Parse table in existing PDF

knjeckil · January 22, 2020, 4:51pm

Hello,

We are trying to parse a table from a PDF file using the TableAbsorber class, but the contents of specific columns are missing in the absorber.

Here are the PDF files and the results of the parsing process:

Test.pdf
Result.pdf

We used the following code snippet:

Document pdfDocument = new Document(dataDir + "Max.pdf");

TableAbsorber absorber = new TableAbsorber();

absorber.Visit(pdfDocument.Pages[1]);

foreach (AbsorbedTable table in absorber.TableList)
{
    foreach (AbsorbedRow row in table.RowList)
    {
        foreach (AbsorbedCell cell in row.CellList)
        {
            foreach (TextFragment text in cell.TextFragments)
            {
                Console.Write(text.Text + " ");
            }
        Console.Write("|");
        }
    Console.WriteLine("-------------------------------------------");
    }
    Console.WriteLine("===========================================");
}

Have you tested the PDF automation after installing the latest version?

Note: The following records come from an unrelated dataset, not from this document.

/-- A copy that is not admitted waits for its retry. -/
def serveCopy (s : Hub) : Hub :=
  match copyForward s with
  | (.done _, s) => s
  | (_, s) => retryLater .journalCopy s

/-- A copy is asked for: the engine takes it at once, unless a request that goes first waits (R64). -/
def askCopy (s : Hub) : Hub :=
  if s.eng.queue.any (fun w => decide (nvRank s w < 2)) then (if s.eng.queue.contains .journalCopy then s else request .journalCopy s) else serveCopy s

def serve (w : NvWhat) (s : Hub) : Hub :=
  match w with
  | .sessOpen b => serveOpen b s
  | .meterStart b r => serveStart b r s
  | .meterReport b r _ => serveReport b r s
  | .seal b => serveClosing w b s
  | .interrupted b _ => serveClosing w b s
  | .marker b => (serveMarker b s).2
  | .event k src c rtc d bk =>
    (match commit { ents := [eventEnt k src c rtc d bk] } s with
     | (.done _, s) => backupTold k rtc d bk s
     | (c, s) =>
       let s := if c = .stalled then countStall w s else s
       if s.eng.recovering then retryLater w s else requeue w s)
  | .dailies => serveDailies s
  | .fobCounter slot ctr =>
    (match commit { js := [.fobCounter slot ctr], inLoss := true } s with
     | (.done _, s) => s
     | (_, s) =>
       forAllBays (fun b s =>
         match (s.bay b).sess with
         | some y => if y.phase = .opening ∧ y.slots.contains slot then abortAuth b .holdupLow s else s
         | none => s) (requeue w s))
  | .recover id => serveRecover id s
  | .recoverDone => serveRecoverDone s
  | .credBlock k =>
    (match commitBlock k [] s with
     | (.done _, s) => s
     | (_, s) => retryLater w s)
  | .relRange b =>
    (match cellAdvance (cellRelRange b) (cellVal s (cellRelRange b) + 1) s with
     | (.done _, s) => setRel b (fun r => { r with advPending := false }) s
     | (_, s) => retryLater w s)
  | .detectTimes =>
    (match pageBurst 1 s with
     | (.done _, s) => saveTimes s
     | (_, s) => requeue w s)
  | .journalCopy => serveCopy s

/-- R487: while MAIN_LOST is set, the open sessions are closed in bay order; a refused closing tries its marker, and a refused marker
stops the engine's requests. -/
def serveLoss (s : Hub) : Hub :=
  match s.eng.closing with
  | [] => s
  | b :: rest =>
    let next := s.setEng (fun e => { e with closing := rest })
    match closingBurst b next with
    | (.done _, s) => s
    | (_, s) =>
      match serveMarker b s with
      | (.done _, s) => s
      | (_, s) => s.setEng (fun e => { e with closing := [], stopped := true })

/-- COMMIT_BURST (R64, R481, R482, R487): the engine takes its next request. -/
def execCommitBurst : State → Turn := onHub fun s =>
  .next (
    if !(s.fwReady || s.romRecovery) || decide (s.pwr.chip = .s3) then s
    else if s.eng.mainLost && s.eng.closing != [] then serveLoss s
    else
      let l := if s.eng.mainLost then s.eng.queue.filter (nvInLoss s) else s.eng.queue
      let keep := if s.eng.mainLost then s.eng.queue.filter (fun w => !nvInLoss s w) else []
      match nvPick s l with
      | none => s
      | some (w, rest) => stillStalled (serve w (s.setEng (fun e => { e with queue := rest ++ keep }))))

/-- RECOVERY_BURST_RETRY (R490): bursts of recovery that were not admitted, and block commits, are asked for again after 100 ms. -/
def execRecoveryBurstRetry : State → Turn := onHub fun s =>
  .next (
    let due := fun (p : NvWhat × Nat) => s.passed p.2 (ms 100) && ofRecovery p.1
    if s.eng.mainPresent && s.eng.retry.any due then
      s.setEng (fun e => { e with queue := e.queue ++ (e.retry.filter due).map (·.1), retry := e.retry.filter (fun p => !due p) })
    else s)

/-- RETIRING_COMMIT_RETRY (R380): the block commit of a RETIRING slot that was cleared is asked for again. -/
def execRetiringCommitRetry (slot : Nat) : State → Turn := onHub fun s =>
  atUnit 262144 slot s (fun s =>
    let mine := fun (w : NvWhat) => w == .credBlock (slot / 32)
    match s.eng.retry.find? (fun p => mine p.1) with
    | some p =>
      if s.passed p.2 (ms 100) && s.eng.mainPresent then
        request p.1 (s.setEng (fun e => { e with retry := e.retry.filter (fun x => !mine x.1) }))
      else s
    | none => s)

/-- VHOLD_SAMPLE (R483): every 100 µs. -/
def execVholdSample (code : Nat) : State → Turn := onHub fun s =>
  .next (if s.boot.phase = .held ∨ s.pwr.chip = .s3 then s else s.setEng (fun e => { e with codes := (code % 4096 :: e.codes).take 8 }))

/-! ## Main power (R487 to R489) -/

/-- One bay at the declaration of MAIN_LOST. -/
def mainLostBay (b : Nat) (s : Hub) : Hub :=
  match (s.bay b).sess with
  | none => s
  | some y =>
    if y.authorizing then abortAuth b .holdupLow s
    else if y.charging then requestSealLoss b (beginWrap b cMainLost true s)
    else if y.wrapping then
      let was := (s.rel b).state
      let s := safetyCut b .safetyCut s
      let s := setSess b (fun y => { y with causes := y.causes ||| 2 ^ cMainLost, safetyCut := y.safetyCut || decide (was ≠ .cut) }) s
      requestSealLoss b s
    else s
where
  /-- The seal waits for its turn in the order of R487, with no end reading. -/
  requestSealLoss (b : Nat) (s : Hub) : Hub :=
    setSess b (fun y => { y with phase := .sealing, endReading := none }) (dropMeterItem b (setRel b (fun r => { r with req := none }) s))

/-- Requests that close sessions, which R487 and R489 make anew. -/
def isClosing : NvWhat → Bool
  | .seal _ => true | .interrupted _ _ => true | .marker _ => true
  | .sessOpen _ => false | .meterStart _ _ => false | .meterReport _ _ _ => false | .event .. => false | .dailies => false
  | .fobCounter _ _ => false | .recover _ => false | .recoverDone => false | .credBlock _ => false | .relRange _ => false
  | .detectTimes => false | .journalCopy => false

/-- Bays with an open session (R488), in order. -/
def openBays (s : Hub) : List Nat := (List.range 128).filter (fun b => (((s.bay b).sess).map (·.opened)).getD false)

/-- MAIN_LOST (R487). -/
def mainLost (s : Hub) : Hub :=
  let s := s.setEng (fun e => { e with mainLost := true, mainPresent := false, mainLostFlag := true, stopped := false })
  let s := forAllBays mainLostBay s
  let s := s.setEng (fun e =>
    { e with queue := e.queue.filter (fun w => !isClosing w), retry := e.retry.filter (fun p => !isClosing p.1) })
  s.setEng (fun e => { e with closing := openBays s })

def execMainLost : State → Turn := onHub fun s => .next (if s.fwReady && !s.eng.mainLost then mainLost s else s)

/-- MAIN_LOST_CLEAR (R489): every session that has no closing entry is sealed, or closed as OPEN_ABORTED (R488). -/
def mainClear (s : Hub) : Hub :=
  let s := s.setEng (fun e => { e with mainLost := false, mainPresent := true, stopped := false, closing := [] })
  (openBays s).foldl (fun s b =>
    match (s.bay b).sess with
    | some y => if y.phase = .aborting then request (.interrupted b 2) s else requestSeal b s
    | none => s) s

def execMainLostClear : State → Turn := onHub fun s =>
  .next (if !s.fwReady then s else if s.eng.mainLost then mainClear s else s.setEng (fun e => { e with mainPresent := true }))

/-! ## Dailies and the journal -/

/-- The next dailies instant after RTC `t` (R465). -/
def nextDailies (t ofs : Nat) : Nat := (t + 86400 - ofs) / 86400 * 86400 + ofs

/-- JOURNAL_COPY_FORWARD (R480): whenever fewer than 8 journal sectors are erased, and as the retry of a copy that was not admitted, every 100 ms while
main power is present. -/
def execJournalCopyForward : State → Turn := onHub fun s =>
  .next (
    let waits := s.eng.retry.any (fun p => p.1 == .journalCopy)
    let due := s.eng.mainPresent && s.eng.retry.any (fun p => p.1 == .journalCopy && s.passed p.2 (ms 100))
    if (s.fwReady || s.romRecovery) && (due || (!waits && decide (jErased s.nv.journal < 8))) then
      askCopy (s.setEng (fun e => { e with retry := e.retry.filter (fun p => p.1 != .journalCopy) }))
    else s)

/-- DAILIES (R465, R466, R200, R403): the dailies instant. -/
def execDailies : State → Turn := onHub fun s =>
  .next (
    if s.fwReady && decide (s.eng.dailiesAt ≤ s.aon.rtc) then
      let s := s.setEng (fun e => { e with dailiesAt := nextDailies s.aon.rtc s.nv.reel.dailiesOfs })
      let s := request .detectTimes (request .dailies s)
      let s := ((s.creds.fobDirty.map (· / 32)).eraseDups).foldl (fun s k => request (.credBlock k) s) s
      askCopy s
    else s)

end Sys2Proof.Machine
end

Adnan.Ahmad · January 22, 2020, 9:29pm

@knjeckil,

Can you please share desired result in form of sample so that we may further investigate to help you out.

knjeckil · January 23, 2020, 8:58am

Please find attached expected result.
ExpectedResult.pdf (59.4 KB)

Adnan.Ahmad · January 23, 2020, 8:01pm

@knjeckil,

Thanks for sharing requested file.

I have observed your issue and like to inform that I have created investigation ticket with ID PDFNET-47610 in our issue tracking system to investigate and resolve this issue as soon possible.